Coroutine took too long. ERROR: No data returned from HASS entity sensor.solmod_house_load

swests commented 1 month ago

Describe the bug Been seeing an issue where, during the evaluation loop and at startup, the integration fails to run, with an error: ERROR: No data returned from HASS entity sensor.solmod_house_load. I can bypass it by reducing the "Load History Days" parameter, until it works. This has been becoming progressively worse. I used to load 28 days, now I'm down to around 14. Sometimes it 'blips' and then revovers on a subsequent evaluation loop.

Looking at the logs, I see:

To Reproduce Steps to reproduce the behavior: Set Load days to load to a high value

Screenshots If applicable, add screenshots to help explain your problem.

Versions HAOS as a VM on ProxMox host HA Core: 2024.9.3 Supervisor: 2024.09.1 Operating System: 13.1 Frontend: 20240909.1 MariaDB running as a container on the same ProxMox host DB connection via network port.

Additional context

Doing some investigation, I isolated the SQL query that's causing the timeout: SELECT anon_1.metadata_id, anon_1.state, anon_1.last_updated_ts, anon_1.attributes FROM (SELECT anon_2.metadata_id AS metadata_id, anon_2.state AS state, anon_2.last_updated_ts AS last_updated_ts, anon_2.attributes AS attributes FROM (SELECT states.metadata_id AS metadata_id, states.state AS state, 0 AS last_updated_ts, CASE WHEN (state_attributes.shared_attrs IS NULL) THEN states.attributes ELSE state_attributes.shared_attrs END AS attributes FROM states LEFT OUTER JOIN state_attributes ON states.attributes_id = state_attributes.attributes_id WHERE states.last_updated_ts < 1726054357.0e0 AND states.metadata_id = 1104 ORDER BY states.last_updated_ts DESC LIMIT 1) AS anon_2 UNION ALL SELECT anon_3.metadata_id AS metadata_id, anon_3.state AS state, anon_3.last_updated_ts AS last_updated_ts, anon_3.attributes AS attributes FROM (SELECT states.metadata_id AS metadata_id, states.state AS state, states.last_updated_ts AS last_updated_ts, CASE WHEN (state_attributes.shared_attrs IS NULL) THEN states.attributes ELSE state_attributes.shared_attrs END AS attributes FROM states LEFT OUTER JOIN state_attributes ON states.attributes_id = state_attributes.attributes_id WHERE (states.last_changed_ts = states.last_updated_ts OR states.last_changed_ts IS NULL) AND states.metadata_id IN (1104) AND states.last_updated_ts > 1726054357.0e0 AND states.last_updated_ts < 1727695957.0e0) AS anon_3) AS anon_1 ORDER BY anon_1.metadata_id, anon_1.last_updated_ts

When I run this in the MariaDB CLI the query takes 9 seconds, returning 63,250 rows. clearly network and ingestion time cause the issue. Can this have the timeout increased? Or can this be moved outside of the async processing?

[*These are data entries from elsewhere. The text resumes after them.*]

theorem RoundTrip.vfcmp (p : Option Pfx) (et : BitVec 3) (cc : BitVec 2) (vmd : BitVec 3) (a : BitVec 5) (b : BitVec 5) :
    RoundTrip.Statement (.vfcmp p et cc vmd a b) := by
  obtain ⟨w, hw, h0, hm, h8, h11, h13, h18, h23, h26, h31⟩ := fields35 0#1 1#5 et b a cc vmd 31#6 2#2
  refine pairRT p h0 (prefixMajor hm (by decide)) ?_ (hw ▸ rfl)
  rw [decodeFields, hm]; change decVcmp p w = _; rw [decVcmp, h26]
  simp [h8, h11, h13, h18, h23, h31]

theorem RoundTrip.vmand (p : Option Pfx) (vmd : BitVec 3) (vma : BitVec 3) (vmb : BitVec 3) :
    RoundTrip.Statement (.vmand p vmd vma vmb) := by
  obtain ⟨w, hw, h0, hm, h8, h11, h13, h16, h18, h21, h23, h26, h31⟩ := fields36 0#1 2#5 0#3 0#2 vmb 0#2 vma 0#2 vmd 31#6 2#2
  refine pairRT p h0 (prefixMajor hm (by decide)) ?_ (hw ▸ rfl)
  rw [decodeFields, hm]; change decVcmp p w = _; rw [decVcmp, h26]
  simp [h8, h11, h13, h16, h18, h21, h23, h31]

theorem RoundTrip.vmor (p : Option Pfx) (vmd : BitVec 3) (vma : BitVec 3) (vmb : BitVec 3) :
    RoundTrip.Statement (.vmor p vmd vma vmb) := by
  obtain ⟨w, hw, h0, hm, h8, h11, h13, h16, h18, h21, h23, h26, h31⟩ := fields36 0#1 3#5 0#3 0#2 vmb 0#2 vma 0#2 vmd 31#6 2#2
  refine pairRT p h0 (prefixMajor hm (by decide)) ?_ (hw ▸ rfl)
  rw [decodeFields, hm]; change decVcmp p w = _; rw [decVcmp, h26]
  simp [h8, h11, h13, h16, h18, h21, h23, h31]

theorem RoundTrip.vmxor (p : Option Pfx) (vmd : BitVec 3) (vma : BitVec 3) (vmb : BitVec 3) :
    RoundTrip.Statement (.vmxor p vmd vma vmb) := by
  obtain ⟨w, hw, h0, hm, h8, h11, h13, h16, h18, h21, h23, h26, h31⟩ := fields36 0#1 4#5 0#3 0#2 vmb 0#2 vma 0#2 vmd 31#6 2#2
  refine pairRT p h0 (prefixMajor hm (by decide)) ?_ (hw ▸ rfl)
  rw [decodeFields, hm]; change decVcmp p w = _; rw [decVcmp, h26]
  simp [h8, h11, h13, h16, h18, h21, h23, h31]

theorem RoundTrip.vmnot (p : Option Pfx) (vmd : BitVec 3) (vma : BitVec 3) :
    RoundTrip.Statement (.vmnot p vmd vma) := by
  obtain ⟨w, hw, h0, hm, h8, h11, h13, h16, h18, h23, h26, h31⟩ := fields37 0#1 5#5 0#3 0#5 0#2 vma 0#2 vmd 31#6 2#2
  refine pairRT p h0 (prefixMajor hm (by decide)) ?_ (hw ▸ rfl)
  rw [decodeFields, hm]; change decVcmp p w = _; rw [decVcmp, h26]
  simp [h8, h11, h13, h16, h18, h23, h31]

theorem RoundTrip.vmpop (p : Option Pfx) (d : Dst) (vma : BitVec 3) : RoundTrip.Statement (.vmpop p d vma) := by
  obtain ⟨w, hw, h0, hm, h8, h13, h16, h18, h23, h26, h31⟩ := fields38 0#1 6#5 0#3 0#5 0#2 vma d.bits 31#6 2#2
  refine pairRT p h0 (prefixMajor hm (by decide)) ?_ (hw ▸ rfl)
  rw [decodeFields, hm]; change decVcmp p w = _; rw [decVcmp, h26]
  simp [h8, h13, h16, h18, h23, h31]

I see there are some similar issues: https://community.home-assistant.io/t/appdaemon-crashing-when-get-history-takes-too-long/727963

and saw this (but not sure it's related) https://stackoverflow.com/questions/65605639/coroutine-callback-when-running-job-is-longer-than-10-seconds

stevebuk1 commented 1 month ago

Note that issue #269 raised yesterday appears to be the same issue, excerpt from thier Pv_opt.log:

12:59:25 INFO: Solcast forecast loaded OK 12:59:25 INFO: 12:59:25 INFO: Getting expected consumption data for 2024-09-29 00:00:00+0000 to 2024-10-01 00:00:00+0000: 12:59:35 WARNING: Coroutine (<coroutine object Hass.get_history at 0xffff94322440>) took too long (10 seconds), cancelling the task... 12:59:46 WARNING: Coroutine (<coroutine object Hass.get_history at 0xffff94321640>) took too long (10 seconds), cancelling the task... 12:59:57 WARNING: Coroutine (<coroutine object Hass.get_history at 0xffff94322440>) took too long (10 seconds), cancelling the task... 13:00:08 WARNING: Coroutine (<coroutine object Hass.get_history at 0xffff94322340>) took too long (10 seconds), cancelling the task... 13:00:19 WARNING: Coroutine (<coroutine object Hass.get_history at 0xffff94322440>) took too long (10 seconds), cancelling the task... 13:00:20 ERROR: No data returned from HASS entity sensor.solis_house_load 13:00:20 INFO: Getting consumption in W from: sensor.solis_house_load

stevebuk1 commented 1 month ago

In issue #141, Francis suggested the following:

You might be able to fix this by adding: thread_duration_warning_threshold: 00 to your appdaemon.yaml. See here

Can you try this to see if it solves the issue?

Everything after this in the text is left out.